§ **PROBLEM REQUIREMENTS**:
From the entries below, retype only the lines from the one with "(State.cycle s₀ p1) := by" through the one with "apply State.openVerdict_keeps |", exactly as written.

INPUT DATA START

theorem State.takeMask_keeps {W : Places} {a₀ s₀ : State} (p1 p2) (hW : Within 0x20000000000000000000000 W) (h₀ : Keeps W a₀ s₀) : Keeps W a₀ (State.takeMask s₀ p1 p2) := by
  unfold State.takeMask
  with_reducible (repeat' first | assumption | exact Within.trans (by decide) hW | exact Within.bit (by decide) hW | refine places_some ?_ | exact places_none | refine places_cons ?_ ?_ | refine places_pair ?_ ?_ | exact places_nil | refine places_reg ?_ ?_ | exact places_regs | intro _ | apply State.forceMask_keeps | apply Keeps.ite | simp only [List.foldl_cons, List.foldl_nil] | apply Keeps.foldl | apply Keeps.foldlFst | extract_lets | split)

theorem State.beginSegment_keeps {W : Places} {a₀ s₀ : State} (p1 p2) (hW : Within 0x12040400000000000000 W) (h₀ : Keeps W a₀ s₀) : Keeps W a₀ (State.beginSegment s₀ p1 p2) := by
  unfold State.beginSegment
  with_reducible (repeat' first | assumption | exact Within.trans (by decide) hW | exact Within.bit (by decide) hW | refine places_some ?_ | exact places_none | refine places_cons ?_ ?_ | refine places_pair ?_ ?_ | exact places_nil | refine places_reg ?_ ?_ | exact places_regs | intro _ | apply State.set_keeps | apply State.descSets_keeps | apply State.queuedSets_keeps | apply State.setAlt_keeps | apply State.setSlice_keeps | apply Keeps.ite | simp only [List.foldl_cons, List.foldl_nil] | apply Keeps.foldl | apply Keeps.foldlFst | extract_lets | split)

theorem State.latchPeriod_keeps {W : Places} {a₀ s₀ : State} (p1 p2) (hW : Within 0x2000000000000000000000000000000000778000000000000000000000000000000002000006240000401000002020081283c3420600800447012000008404 W) (h₀ : Keeps W a₀ s₀) : Keeps W a₀ (State.latchPeriod s₀ p1 p2) := by
  unfold State.latchPeriod
  with_reducible (repeat' first | assumption | exact Within.trans (by decide) hW | exact Within.bit (by decide) hW | refine places_some ?_ | exact places_none | refine places_cons ?_ ?_ | refine places_pair ?_ ?_ | exact places_nil | refine places_reg ?_ ?_ | exact places_regs | intro _ | apply State.setSlice_keeps | apply State.set_keeps | apply State.faultSite_keeps | apply State.drew_keeps | apply Keeps.ite | simp only [List.foldl_cons, List.foldl_nil] | apply Keeps.foldl | apply Keeps.foldlFst | extract_lets | split)

theorem State.beginGranule_keeps {W : Places} {a₀ s₀ : State} (p1 p2 p3) (hW : Within 0x2000000000000000000000000000000000778000000000000000000000000000000002000006240000401000002020081283c3420604800447012000008404 W) (h₀ : Keeps W a₀ s₀) : Keeps W a₀ (State.beginGranule s₀ p1 p2 p3) := by
  unfold State.beginGranule
  with_reducible (repeat' first | assumption | exact Within.trans (by decide) hW | exact Within.bit (by decide) hW | refine places_some ?_ | exact places_none | refine places_cons ?_ ?_ | refine places_pair ?_ ?_ | exact places_nil | refine places_reg ?_ ?_ | exact places_regs | intro _ | apply State.latchPeriod_keeps | apply State.each_keeps | apply State.takeMask_keeps | apply State.set_keeps | apply State.setSlice_keeps | apply State.seeAhead_keeps | apply Keeps.ite | simp only [List.foldl_cons, List.foldl_nil] | apply Keeps.foldl | apply Keeps.foldlFst | extract_lets | split)

theorem State.openVerdict_keeps {W : Places} {a₀ s₀ : State} (p1 p2) (h₀ : Keeps W a₀ s₀) : Keeps W a₀ (State.openVerdict s₀ p1 p2) := by
  unfold State.openVerdict
  with_reducible (repeat' first | assumption | exact Within.trans (by decide) hW | exact Within.bit (by decide) hW | refine places_some ?_ | exact places_none | refine places_cons ?_ ?_ | refine places_pair ?_ ?_ | exact places_nil | refine places_reg ?_ ?_ | exact places_regs | intro _ | apply State.setSlice_keeps | apply Keeps.ite | simp only [List.foldl_cons, List.foldl_nil] | apply Keeps.foldl | apply Keeps.foldlFst | extract_lets | split)

theorem State.cycle_keeps {W : Places} {a₀ s₀ : State} (p1) (hW : Within 0x2000000000000000000000000000000000778000000000000000000000000000000002000006240000401000002020081283c3420608801c47012000008404 W) (h₀ : Keeps W a₀ s₀) : Keeps W a₀ (State.cycle s₀ p1) := by
  unfold State.cycle
  with_reducible (repeat' first | assumption | exact Within.trans (by decide) hW | exact Within.bit (by decide) hW | refine places_some ?_ | exact places_none | refine places_cons ?_ ?_ | refine places_pair ?_ ?_ | exact places_nil | refine places_reg ?_ ?_ | exact places_regs | intro _ | apply State.openVerdict_keeps | apply State.placeVector_keeps | apply State.each_keeps | apply State.rangeCheck_keeps | apply State.setSlice_keeps | apply State.set_keeps | apply State.count_keeps | apply Keeps.ite | simp only [List.foldl_cons, List.foldl_nil] | apply Keeps.foldl | apply Keeps.foldlFst | extract_lets | split)

theorem State.setUndef_keeps {W : Places} {a₀ s₀ : State} (p1 p2) (hW : Within 0x2000000000000000000000000000000000778000000000000000000000000000000002000006240000401000002020081283c3420618800447012000008404 W) (h₀ : Keeps W a₀ s₀) : Keeps W a₀ (State.setUndef s₀ p1 p2) := by
  unfold State.setUndef
  with_reducible (repeat' first | assumption | exact Within.trans (by decide) hW | exact Within.bit (by decide) hW | refine places_some ?_ | exact places_none | refine places_cons ?_ ?_ | refine places_pair ?_ ?_ | exact places_nil | refine places_reg ?_ ?_ | exact places_regs | intro _ | apply State.siteFault_keeps | apply State.each_keeps | apply State.raiseU_keeps | apply State.set_keeps | apply State.emptySlice_keeps | apply State.stopSlice_keeps | apply Keeps.ite | simp only [List.foldl_cons, List.foldl_nil] | apply Keeps.foldl | apply Keeps.foldlFst | extract_lets | split)

theorem State.waveRead_keeps {W : Places} {a₀ s₀ : State} (p1) (hW : Within 0x800000000000000000 W) (h₀ : Keeps W a₀ s₀) : Keeps W a₀ (State.waveRead s₀ p1) := by
  unfold State.waveRead
  with_reducible (repeat' first | assumption | exact Within.trans (by decide) hW | exact Within.bit (by decide) hW | refine places_some ?_ | exact places_none | refine places_cons ?_ ?_ | refine places_pair ?_ ?_ | exact places_nil | refine places_reg ?_ ?_ | exact places_regs | intro _ | apply State.raiseC_keeps | apply Keeps.ite | simp only [List.foldl_cons, List.foldl_nil] | apply Keeps.foldl | apply Keeps.foldlFst | extract_lets | split | apply Keeps.upd | apply Keeps.updOpen | apply Keeps.updBad)

theorem State.vectorReads_keeps {W : Places} {a₀ s₀ : State} (p1 p2) (hW : Within 0x2000000000000000000000000000000000778000000000000000000000000000000002000006240000401000002020081283c34206008004c6012000008404 W) (h₀ : Keeps W a₀ s₀) : Keeps W a₀ (State.vectorReads s₀ p1 p2) := by
  unfold State.vectorReads
  with_reducible (repeat' first | assumption | exact Within.trans (by decide) hW | exact Within.bit (by decide) hW | refine places_some ?_ | exact places_none | refine places_cons ?_ ?_ | refine places_pair ?_ ?_ | exact places_nil | refine places_reg ?_ ?_ | exact places_regs | intro _ | apply State.waveRead_keeps | apply State.raiseC_keeps | apply State.raiseF_keeps | apply Keeps.ite | simp only [List.foldl_cons, List.foldl_nil] | apply Keeps.foldl | apply Keeps.foldlFst | extract_lets | split)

INPUT DATA END

§ **WRITTEN SOLUTION**:
theorem State.cycle_keeps {W : Places} {a₀ s₀ : State} (p1) (hW : Within 0x2000000000000000000000000000000000778000000000000000000000000000000002000006240000401000002020081283c3420608801c47012000008404 W) (h₀ : Keeps W a₀ s₀) : Keeps W a₀ (State.cycle s₀ p1) := by
  unfold State.cycle
  with_reducible (repeat' first | assumption | exact Within.trans (by decide) hW | exact Within.bit (by decide) hW | refine places_some ?_ | exact places_none | refine places_cons ?_ ?_ | refine places_pair ?_ ?_ | exact places_nil | refine places_reg ?_ ?_ | exact places_regs | intro _ | apply State.openVerdict_keeps | apply State.placeVector_keeps | apply State.each_keeps | apply State.rangeCheck_keeps | apply State.setSlice_keeps | apply State.set_keeps | apply State.count_keeps | apply Keeps.ite | simp only [List.foldl_cons, List.foldl_nil] | apply Keeps.foldl | apply Keeps.foldlFst | extract_lets | split)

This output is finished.